> _TASK INSTRUCTIONS_
Only the lines below between the ones containing "def seamFillDone (n" and "let sealAt := (List.range", inclusive, are to be reproduced, each exactly as it stands.

Dataset entries:
•••

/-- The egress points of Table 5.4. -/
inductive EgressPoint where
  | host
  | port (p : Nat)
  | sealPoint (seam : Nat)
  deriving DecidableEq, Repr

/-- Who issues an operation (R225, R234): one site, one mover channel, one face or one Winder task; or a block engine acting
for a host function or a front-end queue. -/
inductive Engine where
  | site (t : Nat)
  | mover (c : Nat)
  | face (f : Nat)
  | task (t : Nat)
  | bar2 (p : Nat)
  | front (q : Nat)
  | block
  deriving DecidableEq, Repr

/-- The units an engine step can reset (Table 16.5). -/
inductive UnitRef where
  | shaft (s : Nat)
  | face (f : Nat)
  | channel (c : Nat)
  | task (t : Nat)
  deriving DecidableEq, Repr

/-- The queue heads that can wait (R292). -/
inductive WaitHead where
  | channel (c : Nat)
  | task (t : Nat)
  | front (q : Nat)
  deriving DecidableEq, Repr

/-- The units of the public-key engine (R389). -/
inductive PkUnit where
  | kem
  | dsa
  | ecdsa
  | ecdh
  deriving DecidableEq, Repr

•••

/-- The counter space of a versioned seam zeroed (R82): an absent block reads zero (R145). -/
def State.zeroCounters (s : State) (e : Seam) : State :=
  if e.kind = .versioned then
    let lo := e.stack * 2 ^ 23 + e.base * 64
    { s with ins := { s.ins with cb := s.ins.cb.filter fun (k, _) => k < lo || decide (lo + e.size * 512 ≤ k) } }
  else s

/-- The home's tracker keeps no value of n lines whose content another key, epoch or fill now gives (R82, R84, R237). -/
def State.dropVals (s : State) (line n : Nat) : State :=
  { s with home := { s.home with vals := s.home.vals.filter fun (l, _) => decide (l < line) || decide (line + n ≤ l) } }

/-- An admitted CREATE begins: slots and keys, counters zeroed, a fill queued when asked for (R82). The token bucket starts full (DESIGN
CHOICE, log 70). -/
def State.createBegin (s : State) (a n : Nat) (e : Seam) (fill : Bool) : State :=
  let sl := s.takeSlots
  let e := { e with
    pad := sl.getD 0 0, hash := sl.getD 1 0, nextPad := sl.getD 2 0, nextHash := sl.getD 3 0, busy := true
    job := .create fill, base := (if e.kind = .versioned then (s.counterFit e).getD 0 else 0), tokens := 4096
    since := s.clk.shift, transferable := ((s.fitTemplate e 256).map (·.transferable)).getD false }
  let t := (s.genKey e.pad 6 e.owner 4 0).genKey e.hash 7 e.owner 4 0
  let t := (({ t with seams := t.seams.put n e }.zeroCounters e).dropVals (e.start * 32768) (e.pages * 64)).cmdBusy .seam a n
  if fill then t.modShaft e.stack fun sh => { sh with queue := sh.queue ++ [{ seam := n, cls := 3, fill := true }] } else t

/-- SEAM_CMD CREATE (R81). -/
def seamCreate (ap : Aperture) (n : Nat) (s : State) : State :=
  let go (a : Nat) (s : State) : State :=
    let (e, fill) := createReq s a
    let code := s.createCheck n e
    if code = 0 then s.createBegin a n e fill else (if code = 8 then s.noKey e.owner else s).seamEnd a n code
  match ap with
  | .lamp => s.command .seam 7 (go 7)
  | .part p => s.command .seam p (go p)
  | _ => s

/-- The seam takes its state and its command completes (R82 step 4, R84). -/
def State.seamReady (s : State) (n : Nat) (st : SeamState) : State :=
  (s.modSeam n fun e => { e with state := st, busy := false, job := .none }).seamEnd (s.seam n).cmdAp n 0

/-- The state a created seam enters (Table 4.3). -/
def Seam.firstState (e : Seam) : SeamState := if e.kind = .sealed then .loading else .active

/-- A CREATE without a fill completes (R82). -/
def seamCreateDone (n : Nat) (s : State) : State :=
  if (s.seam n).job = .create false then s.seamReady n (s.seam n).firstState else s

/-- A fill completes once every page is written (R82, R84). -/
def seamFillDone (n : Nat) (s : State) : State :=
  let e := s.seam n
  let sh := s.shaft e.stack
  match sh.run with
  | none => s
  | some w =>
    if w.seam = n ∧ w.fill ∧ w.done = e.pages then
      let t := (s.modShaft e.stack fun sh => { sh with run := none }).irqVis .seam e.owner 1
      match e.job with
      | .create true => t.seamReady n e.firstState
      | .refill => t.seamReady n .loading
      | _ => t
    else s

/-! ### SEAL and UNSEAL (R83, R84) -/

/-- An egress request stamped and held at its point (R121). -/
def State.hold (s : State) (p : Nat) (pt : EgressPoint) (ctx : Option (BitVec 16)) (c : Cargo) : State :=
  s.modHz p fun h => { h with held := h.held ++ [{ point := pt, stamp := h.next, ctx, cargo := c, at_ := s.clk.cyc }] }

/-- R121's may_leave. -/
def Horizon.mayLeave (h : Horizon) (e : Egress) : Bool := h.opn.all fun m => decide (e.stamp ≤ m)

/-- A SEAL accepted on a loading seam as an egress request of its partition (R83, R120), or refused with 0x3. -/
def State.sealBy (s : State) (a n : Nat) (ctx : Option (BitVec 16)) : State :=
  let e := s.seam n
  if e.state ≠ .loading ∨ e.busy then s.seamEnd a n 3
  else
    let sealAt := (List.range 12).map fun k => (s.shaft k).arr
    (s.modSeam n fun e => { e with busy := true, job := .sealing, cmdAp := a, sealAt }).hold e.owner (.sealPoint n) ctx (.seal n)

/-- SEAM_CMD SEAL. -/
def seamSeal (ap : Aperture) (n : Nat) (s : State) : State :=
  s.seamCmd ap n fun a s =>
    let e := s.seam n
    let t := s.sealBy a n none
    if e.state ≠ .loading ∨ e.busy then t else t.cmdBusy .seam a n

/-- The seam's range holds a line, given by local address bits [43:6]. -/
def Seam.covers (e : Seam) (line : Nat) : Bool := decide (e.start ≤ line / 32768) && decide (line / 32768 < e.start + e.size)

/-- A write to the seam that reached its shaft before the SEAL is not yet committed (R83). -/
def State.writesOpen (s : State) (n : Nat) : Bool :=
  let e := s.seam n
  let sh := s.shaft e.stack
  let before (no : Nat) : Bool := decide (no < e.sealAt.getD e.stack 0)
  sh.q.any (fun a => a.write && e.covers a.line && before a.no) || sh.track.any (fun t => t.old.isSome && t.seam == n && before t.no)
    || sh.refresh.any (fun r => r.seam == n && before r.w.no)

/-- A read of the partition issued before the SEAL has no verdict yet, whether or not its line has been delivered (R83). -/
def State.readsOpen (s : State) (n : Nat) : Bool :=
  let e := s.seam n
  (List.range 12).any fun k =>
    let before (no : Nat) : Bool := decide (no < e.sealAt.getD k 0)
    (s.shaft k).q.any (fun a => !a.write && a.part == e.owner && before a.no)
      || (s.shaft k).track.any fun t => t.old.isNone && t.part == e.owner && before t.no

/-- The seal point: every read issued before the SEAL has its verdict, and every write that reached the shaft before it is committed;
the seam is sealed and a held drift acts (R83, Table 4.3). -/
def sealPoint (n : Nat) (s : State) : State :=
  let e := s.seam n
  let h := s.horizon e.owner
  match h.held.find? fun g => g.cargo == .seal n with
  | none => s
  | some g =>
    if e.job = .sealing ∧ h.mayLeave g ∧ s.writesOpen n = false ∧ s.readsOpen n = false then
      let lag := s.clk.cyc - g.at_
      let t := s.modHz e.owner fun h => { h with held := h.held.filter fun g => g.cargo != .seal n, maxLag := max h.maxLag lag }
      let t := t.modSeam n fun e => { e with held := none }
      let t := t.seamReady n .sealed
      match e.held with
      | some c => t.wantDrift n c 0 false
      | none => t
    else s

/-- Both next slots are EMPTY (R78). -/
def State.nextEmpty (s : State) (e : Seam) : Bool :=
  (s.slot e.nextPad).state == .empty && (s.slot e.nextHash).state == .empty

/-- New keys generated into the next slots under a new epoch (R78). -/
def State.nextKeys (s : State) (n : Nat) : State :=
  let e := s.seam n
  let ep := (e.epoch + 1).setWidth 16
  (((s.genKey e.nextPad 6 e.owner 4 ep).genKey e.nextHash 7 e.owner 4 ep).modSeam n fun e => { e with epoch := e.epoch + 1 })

•••

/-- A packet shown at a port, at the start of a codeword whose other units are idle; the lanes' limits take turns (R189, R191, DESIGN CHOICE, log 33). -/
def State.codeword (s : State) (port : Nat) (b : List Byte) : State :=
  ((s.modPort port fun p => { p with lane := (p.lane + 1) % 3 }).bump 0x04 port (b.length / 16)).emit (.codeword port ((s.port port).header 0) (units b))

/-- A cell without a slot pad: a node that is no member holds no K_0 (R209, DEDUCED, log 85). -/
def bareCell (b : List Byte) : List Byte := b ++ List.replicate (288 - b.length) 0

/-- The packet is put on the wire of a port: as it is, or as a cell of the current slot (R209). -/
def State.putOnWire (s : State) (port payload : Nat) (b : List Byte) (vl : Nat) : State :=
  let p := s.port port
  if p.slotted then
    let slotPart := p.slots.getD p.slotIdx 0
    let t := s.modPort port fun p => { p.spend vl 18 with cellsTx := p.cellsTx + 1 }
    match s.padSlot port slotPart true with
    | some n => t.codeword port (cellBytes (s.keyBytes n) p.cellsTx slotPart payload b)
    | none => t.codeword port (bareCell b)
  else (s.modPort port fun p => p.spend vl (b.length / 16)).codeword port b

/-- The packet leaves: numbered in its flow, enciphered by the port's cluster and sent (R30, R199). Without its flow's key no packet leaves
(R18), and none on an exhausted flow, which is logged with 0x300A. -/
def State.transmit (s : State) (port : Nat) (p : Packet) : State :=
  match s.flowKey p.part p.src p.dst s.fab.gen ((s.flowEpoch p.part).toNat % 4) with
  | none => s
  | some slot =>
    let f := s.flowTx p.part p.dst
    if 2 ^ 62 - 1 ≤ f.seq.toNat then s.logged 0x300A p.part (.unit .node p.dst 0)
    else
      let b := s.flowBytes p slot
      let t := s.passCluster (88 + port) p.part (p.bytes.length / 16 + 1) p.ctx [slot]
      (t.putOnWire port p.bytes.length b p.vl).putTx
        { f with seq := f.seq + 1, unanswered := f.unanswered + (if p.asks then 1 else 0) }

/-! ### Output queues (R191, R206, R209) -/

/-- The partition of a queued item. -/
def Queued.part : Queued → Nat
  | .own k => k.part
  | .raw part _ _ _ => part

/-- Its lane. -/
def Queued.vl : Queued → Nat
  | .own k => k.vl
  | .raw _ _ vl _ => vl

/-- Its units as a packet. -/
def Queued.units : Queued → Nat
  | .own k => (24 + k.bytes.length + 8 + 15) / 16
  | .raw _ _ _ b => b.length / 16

•••

> _OUTPUT FOR THIS EXERCISE_
def seamFillDone (n : Nat) (s : State) : State :=
  let e := s.seam n
  let sh := s.shaft e.stack
  match sh.run with
  | none => s
  | some w =>
    if w.seam = n ∧ w.fill ∧ w.done = e.pages then
      let t := (s.modShaft e.stack fun sh => { sh with run := none }).irqVis .seam e.owner 1
      match e.job with
      | .create true => t.seamReady n e.firstState
      | .refill => t.seamReady n .loading
      | _ => t
    else s

/-! ### SEAL and UNSEAL (R83, R84) -/

/-- An egress request stamped and held at its point (R121). -/
def State.hold (s : State) (p : Nat) (pt : EgressPoint) (ctx : Option (BitVec 16)) (c : Cargo) : State :=
  s.modHz p fun h => { h with held := h.held ++ [{ point := pt, stamp := h.next, ctx, cargo := c, at_ := s.clk.cyc }] }

/-- R121's may_leave. -/
def Horizon.mayLeave (h : Horizon) (e : Egress) : Bool := h.opn.all fun m => decide (e.stamp ≤ m)

/-- A SEAL accepted on a loading seam as an egress request of its partition (R83, R120), or refused with 0x3. -/
def State.sealBy (s : State) (a n : Nat) (ctx : Option (BitVec 16)) : State :=
  let e := s.seam n
  if e.state ≠ .loading ∨ e.busy then s.seamEnd a n 3
  else
    let sealAt := (List.range 12).map fun k => (s.shaft k).arr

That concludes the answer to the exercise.